Please check every line of the listing for "beginning" and copy each line where it is found.

========================================

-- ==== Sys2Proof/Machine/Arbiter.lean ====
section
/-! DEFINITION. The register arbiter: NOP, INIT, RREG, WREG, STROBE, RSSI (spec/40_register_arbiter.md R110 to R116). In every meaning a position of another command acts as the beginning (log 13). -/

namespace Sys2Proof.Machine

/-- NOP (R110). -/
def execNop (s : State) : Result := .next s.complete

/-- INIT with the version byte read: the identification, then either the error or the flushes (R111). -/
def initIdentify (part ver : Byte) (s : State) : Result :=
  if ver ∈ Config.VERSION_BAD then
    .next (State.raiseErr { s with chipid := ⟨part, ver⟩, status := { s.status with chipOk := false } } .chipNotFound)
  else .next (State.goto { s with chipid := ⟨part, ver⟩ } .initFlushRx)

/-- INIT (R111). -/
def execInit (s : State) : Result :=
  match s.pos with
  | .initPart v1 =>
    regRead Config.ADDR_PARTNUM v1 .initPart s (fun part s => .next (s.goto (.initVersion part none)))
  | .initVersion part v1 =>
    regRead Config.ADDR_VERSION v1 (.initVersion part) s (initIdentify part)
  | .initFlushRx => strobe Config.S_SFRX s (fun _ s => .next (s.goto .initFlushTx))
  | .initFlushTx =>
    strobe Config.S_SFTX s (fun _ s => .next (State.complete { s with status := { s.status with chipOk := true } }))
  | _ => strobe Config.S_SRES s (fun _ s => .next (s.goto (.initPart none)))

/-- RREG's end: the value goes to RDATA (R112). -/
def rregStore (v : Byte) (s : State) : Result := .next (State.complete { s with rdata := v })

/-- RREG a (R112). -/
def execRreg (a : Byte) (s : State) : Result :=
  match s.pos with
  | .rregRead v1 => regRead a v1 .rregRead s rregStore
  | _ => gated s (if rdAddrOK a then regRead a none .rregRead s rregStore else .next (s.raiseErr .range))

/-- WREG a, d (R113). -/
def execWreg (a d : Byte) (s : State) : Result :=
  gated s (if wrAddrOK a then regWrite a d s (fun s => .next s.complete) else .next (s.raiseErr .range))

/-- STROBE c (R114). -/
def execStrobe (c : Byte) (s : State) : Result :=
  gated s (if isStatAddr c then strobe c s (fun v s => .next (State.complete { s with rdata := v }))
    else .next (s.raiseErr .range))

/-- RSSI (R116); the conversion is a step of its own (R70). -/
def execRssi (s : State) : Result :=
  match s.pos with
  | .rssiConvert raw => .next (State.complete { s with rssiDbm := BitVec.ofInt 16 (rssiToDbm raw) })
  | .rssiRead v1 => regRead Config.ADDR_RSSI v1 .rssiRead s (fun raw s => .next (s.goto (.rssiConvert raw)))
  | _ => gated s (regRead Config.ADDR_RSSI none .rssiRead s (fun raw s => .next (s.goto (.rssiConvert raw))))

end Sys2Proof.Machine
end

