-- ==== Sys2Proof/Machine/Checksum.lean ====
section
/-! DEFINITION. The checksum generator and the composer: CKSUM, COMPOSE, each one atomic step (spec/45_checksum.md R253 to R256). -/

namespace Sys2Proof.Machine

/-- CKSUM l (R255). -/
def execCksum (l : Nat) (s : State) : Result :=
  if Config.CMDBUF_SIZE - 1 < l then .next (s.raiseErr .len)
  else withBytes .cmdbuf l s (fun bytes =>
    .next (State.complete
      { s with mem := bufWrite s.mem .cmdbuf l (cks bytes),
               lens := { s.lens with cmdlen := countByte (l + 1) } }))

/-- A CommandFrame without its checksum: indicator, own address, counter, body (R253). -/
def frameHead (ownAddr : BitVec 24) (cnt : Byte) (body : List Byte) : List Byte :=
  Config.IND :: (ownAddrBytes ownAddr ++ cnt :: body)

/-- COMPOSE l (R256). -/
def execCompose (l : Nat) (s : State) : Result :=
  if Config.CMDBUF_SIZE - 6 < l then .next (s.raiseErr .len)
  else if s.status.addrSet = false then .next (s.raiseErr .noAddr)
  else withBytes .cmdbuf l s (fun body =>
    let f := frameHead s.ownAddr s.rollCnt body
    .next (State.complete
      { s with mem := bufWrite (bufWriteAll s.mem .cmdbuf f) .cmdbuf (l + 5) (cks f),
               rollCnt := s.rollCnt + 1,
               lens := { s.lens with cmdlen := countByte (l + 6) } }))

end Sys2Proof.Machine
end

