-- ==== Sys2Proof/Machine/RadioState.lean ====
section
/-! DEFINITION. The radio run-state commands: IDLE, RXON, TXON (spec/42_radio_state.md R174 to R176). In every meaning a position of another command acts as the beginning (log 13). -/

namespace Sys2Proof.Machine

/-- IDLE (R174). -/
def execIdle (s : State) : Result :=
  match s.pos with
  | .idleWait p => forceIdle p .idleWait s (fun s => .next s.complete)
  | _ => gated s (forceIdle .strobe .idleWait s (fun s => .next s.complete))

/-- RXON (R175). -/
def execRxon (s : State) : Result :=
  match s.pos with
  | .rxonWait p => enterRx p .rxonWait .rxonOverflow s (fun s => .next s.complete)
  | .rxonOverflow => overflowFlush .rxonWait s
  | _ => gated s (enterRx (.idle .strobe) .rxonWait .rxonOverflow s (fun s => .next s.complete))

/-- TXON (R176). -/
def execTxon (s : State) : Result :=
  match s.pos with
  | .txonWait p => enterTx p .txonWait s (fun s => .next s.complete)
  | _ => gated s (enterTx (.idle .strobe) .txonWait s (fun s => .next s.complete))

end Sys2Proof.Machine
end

========================================

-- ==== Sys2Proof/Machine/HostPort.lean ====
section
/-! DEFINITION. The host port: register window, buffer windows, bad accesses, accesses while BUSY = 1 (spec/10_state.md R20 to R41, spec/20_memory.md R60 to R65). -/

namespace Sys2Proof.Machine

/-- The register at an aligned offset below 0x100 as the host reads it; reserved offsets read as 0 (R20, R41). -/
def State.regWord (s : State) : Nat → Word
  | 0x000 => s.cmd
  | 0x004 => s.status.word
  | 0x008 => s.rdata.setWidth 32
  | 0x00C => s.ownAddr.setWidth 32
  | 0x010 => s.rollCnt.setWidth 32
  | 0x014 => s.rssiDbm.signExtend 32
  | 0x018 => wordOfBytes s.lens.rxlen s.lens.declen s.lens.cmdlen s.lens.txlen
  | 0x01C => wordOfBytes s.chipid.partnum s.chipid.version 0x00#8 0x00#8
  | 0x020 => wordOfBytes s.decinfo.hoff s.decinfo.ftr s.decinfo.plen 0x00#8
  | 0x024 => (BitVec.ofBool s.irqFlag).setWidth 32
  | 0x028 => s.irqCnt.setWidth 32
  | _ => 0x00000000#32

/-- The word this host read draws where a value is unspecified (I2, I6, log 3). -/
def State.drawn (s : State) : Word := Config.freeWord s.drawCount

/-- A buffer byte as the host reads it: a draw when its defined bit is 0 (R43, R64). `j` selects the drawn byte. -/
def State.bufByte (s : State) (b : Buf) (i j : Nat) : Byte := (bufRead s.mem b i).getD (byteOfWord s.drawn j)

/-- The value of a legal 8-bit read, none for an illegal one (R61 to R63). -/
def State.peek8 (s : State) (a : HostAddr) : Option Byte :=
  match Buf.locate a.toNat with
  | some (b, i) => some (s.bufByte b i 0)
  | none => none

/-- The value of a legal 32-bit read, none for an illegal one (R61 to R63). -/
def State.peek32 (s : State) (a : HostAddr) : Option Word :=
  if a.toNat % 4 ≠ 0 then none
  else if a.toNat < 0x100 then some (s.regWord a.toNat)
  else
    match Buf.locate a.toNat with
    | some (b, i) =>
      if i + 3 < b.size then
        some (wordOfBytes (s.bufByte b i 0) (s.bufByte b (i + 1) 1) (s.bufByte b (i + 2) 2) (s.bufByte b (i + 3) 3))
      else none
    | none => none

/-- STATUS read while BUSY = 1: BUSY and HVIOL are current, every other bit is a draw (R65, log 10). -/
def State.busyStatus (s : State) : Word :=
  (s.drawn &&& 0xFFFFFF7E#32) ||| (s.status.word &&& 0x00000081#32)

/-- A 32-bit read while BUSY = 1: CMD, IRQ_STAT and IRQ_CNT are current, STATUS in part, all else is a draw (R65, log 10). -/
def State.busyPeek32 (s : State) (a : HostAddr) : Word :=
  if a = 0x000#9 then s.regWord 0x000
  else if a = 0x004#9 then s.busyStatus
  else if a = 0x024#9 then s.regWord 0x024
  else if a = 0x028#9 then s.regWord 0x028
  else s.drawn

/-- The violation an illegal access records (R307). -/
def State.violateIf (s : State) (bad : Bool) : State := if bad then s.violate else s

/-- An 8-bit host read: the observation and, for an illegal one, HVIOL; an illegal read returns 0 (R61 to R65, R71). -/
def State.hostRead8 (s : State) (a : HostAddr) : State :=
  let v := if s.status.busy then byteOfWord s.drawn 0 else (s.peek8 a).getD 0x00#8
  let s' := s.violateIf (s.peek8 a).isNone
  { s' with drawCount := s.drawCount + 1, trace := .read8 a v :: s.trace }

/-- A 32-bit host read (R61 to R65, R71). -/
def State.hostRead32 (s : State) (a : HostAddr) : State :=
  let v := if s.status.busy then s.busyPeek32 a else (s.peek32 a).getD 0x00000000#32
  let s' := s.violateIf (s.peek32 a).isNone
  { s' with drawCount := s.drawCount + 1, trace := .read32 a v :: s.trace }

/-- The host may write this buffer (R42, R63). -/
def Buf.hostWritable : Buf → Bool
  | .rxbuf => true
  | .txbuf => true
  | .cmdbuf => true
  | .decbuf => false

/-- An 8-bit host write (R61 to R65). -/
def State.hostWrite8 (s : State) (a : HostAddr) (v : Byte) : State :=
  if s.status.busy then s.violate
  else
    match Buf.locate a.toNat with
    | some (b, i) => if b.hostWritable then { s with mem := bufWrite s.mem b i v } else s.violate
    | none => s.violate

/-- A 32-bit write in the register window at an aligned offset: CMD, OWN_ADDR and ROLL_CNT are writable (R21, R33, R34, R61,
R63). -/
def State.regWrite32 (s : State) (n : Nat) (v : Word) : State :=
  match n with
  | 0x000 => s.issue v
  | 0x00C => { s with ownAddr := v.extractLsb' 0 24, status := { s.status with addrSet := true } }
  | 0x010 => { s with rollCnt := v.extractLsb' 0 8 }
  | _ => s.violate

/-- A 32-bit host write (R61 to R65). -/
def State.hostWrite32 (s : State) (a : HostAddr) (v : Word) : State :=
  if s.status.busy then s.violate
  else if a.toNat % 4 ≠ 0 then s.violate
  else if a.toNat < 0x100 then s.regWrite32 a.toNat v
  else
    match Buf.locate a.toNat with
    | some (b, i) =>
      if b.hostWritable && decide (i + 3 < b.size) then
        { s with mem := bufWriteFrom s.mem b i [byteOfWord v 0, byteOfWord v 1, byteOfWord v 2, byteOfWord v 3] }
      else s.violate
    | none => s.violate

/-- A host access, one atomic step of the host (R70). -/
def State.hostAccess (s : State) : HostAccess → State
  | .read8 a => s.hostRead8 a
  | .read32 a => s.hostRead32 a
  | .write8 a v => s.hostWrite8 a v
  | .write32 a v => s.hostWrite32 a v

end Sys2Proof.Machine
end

========================================

Result for this exercise —
/-! DEFINITION. The register arbiter: NOP, INIT, RREG, WREG, STROBE, RSSI (spec/40_register_arbiter.md R110 to R116). In every meaning a position of another command acts as the beginning (log 13). -/
/-! DEFINITION. The radio run-state commands: IDLE, RXON, TXON (spec/42_radio_state.md R174 to R176). In every meaning a position of another command acts as the beginning (log 13). -/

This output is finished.